0:00-0:10 is my relaxed, casual riding.
0:11-0:28 is turtling my head and shoulder blades. And yes, I can see up the road enough in that position.
Once the weather gets nicer out, I plan to field test my position against short tail helmet fairing, -17* stem (currently running -6* 90mm), and praying mantis style extensions.
not being able to slow it down or measure anything, I would have to say that your position looks very good to me if you can sustain that position. Seat height, drop, extension, head and helmet position, everything - looks very good. I would go so far as to say that this is one of the best positions I have seen in these critique my fit threads. I am not a certified fitter but I think I have a good idea of what constitutes a good fit. Do you feel strong and relatively comfortable?
Thanks for that!! And to everyone else who took the time out to view.
I am a bit sore right now, only because this is the 1st time back on a tri bike since August, so naturally certain spots need time to adjust. I was able to hold this position well last year during duathlons and a time trial.

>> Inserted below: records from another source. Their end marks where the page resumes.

@[simp] theorem Hart.setPc_ordCsrs (t : BitVec w) : (h.setPc t).ordCsrs = h.ordCsrs := rfl

@[simp] theorem Hart.setPc_priv (t : BitVec w) : (h.setPc t).priv = h.priv := rfl

@[simp] theorem Hart.setPc_mem (t : BitVec w) : (h.setPc t).mem = h.mem := rfl

@[simp] theorem Hart.setPc_tags (t : BitVec w) : (h.setPc t).tags = h.tags := rfl

/-! ## setPcc -/

@[simp] theorem Hart.setPcc_cfg (c : Cap w) : (h.setPcc c).cfg = h.cfg := rfl

@[simp] theorem Hart.setPcc_c (c : Cap w) : (h.setPcc c).c = h.c := rfl

@[simp] theorem Hart.setPcc_ddc (c : Cap w) : (h.setPcc c).ddc = h.ddc := rfl

@[simp] theorem Hart.setPcc_capCsrs (c : Cap w) : (h.setPcc c).capCsrs = h.capCsrs := rfl

@[simp] theorem Hart.setPcc_ordCsrs (c : Cap w) : (h.setPcc c).ordCsrs = h.ordCsrs := rfl

@[simp] theorem Hart.setPcc_priv (c : Cap w) : (h.setPcc c).priv = h.priv := rfl

@[simp] theorem Hart.setPcc_mem (c : Cap w) : (h.setPcc c).mem = h.mem := rfl

@[simp] theorem Hart.setPcc_tags (c : Cap w) : (h.setPcc c).tags = h.tags := rfl

/-! ## advance -/

@[simp] theorem Hart.advance_cfg : (h.advance).cfg = h.cfg := rfl

@[simp] theorem Hart.advance_c : (h.advance).c = h.c := rfl

@[simp] theorem Hart.advance_ddc : (h.advance).ddc = h.ddc := rfl

@[simp] theorem Hart.advance_capCsrs : (h.advance).capCsrs = h.capCsrs := rfl

@[simp] theorem Hart.advance_ordCsrs : (h.advance).ordCsrs = h.ordCsrs := rfl

@[simp] theorem Hart.advance_priv : (h.advance).priv = h.priv := rfl

@[simp] theorem Hart.advance_mem : (h.advance).mem = h.mem := rfl

@[simp] theorem Hart.advance_tags : (h.advance).tags = h.tags := rfl

/-! ## setTag -/

@[simp] theorem Hart.setTag_cfg (a : BitVec w) (t : Bool) : (h.setTag a t).cfg = h.cfg := rfl

@[simp] theorem Hart.setTag_c (a : BitVec w) (t : Bool) : (h.setTag a t).c = h.c := rfl

@[simp] theorem Hart.setTag_pcc (a : BitVec w) (t : Bool) : (h.setTag a t).pcc = h.pcc := rfl

@[simp] theorem Hart.setTag_ddc (a : BitVec w) (t : Bool) : (h.setTag a t).ddc = h.ddc := rfl

@[simp] theorem Hart.setTag_capCsrs (a : BitVec w) (t : Bool) : (h.setTag a t).capCsrs = h.capCsrs := rfl

@[simp] theorem Hart.setTag_ordCsrs (a : BitVec w) (t : Bool) : (h.setTag a t).ordCsrs = h.ordCsrs := rfl

@[simp] theorem Hart.setTag_priv (a : BitVec w) (t : Bool) : (h.setTag a t).priv = h.priv := rfl

@[simp] theorem Hart.setTag_mem (a : BitVec w) (t : Bool) : (h.setTag a t).mem = h.mem := rfl

/-! ## pokeByte -/

@[simp] theorem Hart.pokeByte_cfg (a : BitVec w) (b : Byte) : (h.pokeByte a b).cfg = h.cfg := rfl

@[simp] theorem Hart.pokeByte_c (a : BitVec w) (b : Byte) : (h.pokeByte a b).c = h.c := rfl

@[simp] theorem Hart.pokeByte_pcc (a : BitVec w) (b : Byte) : (h.pokeByte a b).pcc = h.pcc := rfl

@[simp] theorem Hart.pokeByte_ddc (a : BitVec w) (b : Byte) : (h.pokeByte a b).ddc = h.ddc := rfl

@[simp] theorem Hart.pokeByte_capCsrs (a : BitVec w) (b : Byte) : (h.pokeByte a b).capCsrs = h.capCsrs := rfl

@[simp] theorem Hart.pokeByte_ordCsrs (a : BitVec w) (b : Byte) : (h.pokeByte a b).ordCsrs = h.ordCsrs := rfl

@[simp] theorem Hart.pokeByte_priv (a : BitVec w) (b : Byte) : (h.pokeByte a b).priv = h.priv := rfl

@[simp] theorem Hart.pokeByte_tags (a : BitVec w) (b : Byte) : (h.pokeByte a b).tags = h.tags := rfl

/-! ## storeByte -/

@[simp] theorem Hart.storeByte_cfg (a : BitVec w) (b : Byte) : (h.storeByte a b).cfg = h.cfg := rfl

@[simp] theorem Hart.storeByte_c (a : BitVec w) (b : Byte) : (h.storeByte a b).c = h.c := rfl

@[simp] theorem Hart.storeByte_pcc (a : BitVec w) (b : Byte) : (h.storeByte a b).pcc = h.pcc := rfl

@[simp] theorem Hart.storeByte_ddc (a : BitVec w) (b : Byte) : (h.storeByte a b).ddc = h.ddc := rfl

@[simp] theorem Hart.storeByte_capCsrs (a : BitVec w) (b : Byte) : (h.storeByte a b).capCsrs = h.capCsrs := rfl

@[simp] theorem Hart.storeByte_ordCsrs (a : BitVec w) (b : Byte) : (h.storeByte a b).ordCsrs = h.ordCsrs := rfl

@[simp] theorem Hart.storeByte_priv (a : BitVec w) (b : Byte) : (h.storeByte a b).priv = h.priv := rfl

/-! ## memWrite -/

@[simp] theorem Hart.memWrite_cfg (a : BitVec w) (n v : Nat) : (h.memWrite a n v).cfg = h.cfg := by
  induction n generalizing h a v with
  | zero => rfl
  | succ n ih => exact ih ..

@[simp] theorem Hart.memWrite_c (a : BitVec w) (n v : Nat) : (h.memWrite a n v).c = h.c := by
  induction n generalizing h a v with
  | zero => rfl
  | succ n ih => exact ih ..

@[simp] theorem Hart.memWrite_pcc (a : BitVec w) (n v : Nat) : (h.memWrite a n v).pcc = h.pcc := by
  induction n generalizing h a v with
  | zero => rfl
  | succ n ih => exact ih ..

@[simp] theorem Hart.memWrite_ddc (a : BitVec w) (n v : Nat) : (h.memWrite a n v).ddc = h.ddc := by
  induction n generalizing h a v with
  | zero => rfl
  | succ n ih => exact ih ..

@[simp] theorem Hart.memWrite_capCsrs (a : BitVec w) (n v : Nat) : (h.memWrite a n v).capCsrs = h.capCsrs := by
  induction n generalizing h a v with
  | zero => rfl
  | succ n ih => exact ih ..

@[simp] theorem Hart.memWrite_ordCsrs (a : BitVec w) (n v : Nat) : (h.memWrite a n v).ordCsrs = h.ordCsrs := by
  induction n generalizing h a v with
  | zero => rfl
  | succ n ih => exact ih ..

@[simp] theorem Hart.memWrite_priv (a : BitVec w) (n v : Nat) : (h.memWrite a n v).priv = h.priv := by
  induction n generalizing h a v with
  | zero => rfl
  | succ n ih => exact ih ..

/-! ## memWriteCap -/

@[simp] theorem Hart.memWriteCap_cfg (a : BitVec w) (c : Cap w) : (h.memWriteCap a c).cfg = h.cfg := Hart.memWrite_cfg ..

@[simp] theorem Hart.memWriteCap_c (a : BitVec w) (c : Cap w) : (h.memWriteCap a c).c = h.c := Hart.memWrite_c ..

@[simp] theorem Hart.memWriteCap_pcc (a : BitVec w) (c : Cap w) : (h.memWriteCap a c).pcc = h.pcc := Hart.memWrite_pcc ..

@[simp] theorem Hart.memWriteCap_ddc (a : BitVec w) (c : Cap w) : (h.memWriteCap a c).ddc = h.ddc := Hart.memWrite_ddc ..

@[simp] theorem Hart.memWriteCap_capCsrs (a : BitVec w) (c : Cap w) : (h.memWriteCap a c).capCsrs = h.capCsrs := Hart.memWrite_capCsrs ..

@[simp] theorem Hart.memWriteCap_ordCsrs (a : BitVec w) (c : Cap w) : (h.memWriteCap a c).ordCsrs = h.ordCsrs := Hart.memWrite_ordCsrs ..

@[simp] theorem Hart.memWriteCap_priv (a : BitVec w) (c : Cap w) : (h.memWriteCap a c).priv = h.priv := Hart.memWrite_priv ..

/-! ## setOrdCsr -/

@[simp] theorem Hart.setOrdCsr_cfg (a : CsrAddr) (v : BitVec w) : (h.setOrdCsr a v).cfg = h.cfg := rfl

@[simp] theorem Hart.setOrdCsr_c (a : CsrAddr) (v : BitVec w) : (h.setOrdCsr a v).c = h.c := rfl

@[simp] theorem Hart.setOrdCsr_pcc (a : CsrAddr) (v : BitVec w) : (h.setOrdCsr a v).pcc = h.pcc := rfl

@[simp] theorem Hart.setOrdCsr_ddc (a : CsrAddr) (v : BitVec w) : (h.setOrdCsr a v).ddc = h.ddc := rfl

@[simp] theorem Hart.setOrdCsr_capCsrs (a : CsrAddr) (v : BitVec w) : (h.setOrdCsr a v).capCsrs = h.capCsrs := rfl

@[simp] theorem Hart.setOrdCsr_priv (a : CsrAddr) (v : BitVec w) : (h.setOrdCsr a v).priv = h.priv := rfl

@[simp] theorem Hart.setOrdCsr_mem (a : CsrAddr) (v : BitVec w) : (h.setOrdCsr a v).mem = h.mem := rfl

@[simp] theorem Hart.setOrdCsr_tags (a : CsrAddr) (v : BitVec w) : (h.setOrdCsr a v).tags = h.tags := rfl

/-! ## setCapCsr -/

@[simp] theorem Hart.setCapCsr_cfg (a : CsrAddr) (v : Cap w) : (h.setCapCsr a v).cfg = h.cfg := by
  unfold Hart.setCapCsr; split <;> rfl

@[simp] theorem Hart.setCapCsr_c (a : CsrAddr) (v : Cap w) : (h.setCapCsr a v).c = h.c := by
  unfold Hart.setCapCsr; split <;> rfl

I did experience some leg cramping during the du’s but never for a stand alone TT, which leads me to believe I overcooked the 1st run.
As far as comfort goes, it is comfortable *enough. *I very rarely will ride my tri bike if it is not a hard effort because I like to treat this bike as “go time.” I would not throw on running flats or spikes unless I am racing or doing hard track work, so leaving the tri bike for races and hard efforts helps the flip that mental switch to “ON”.
I am excited to get in some field testing once the polar vortex in Chicago leaves to see how the new bike handles!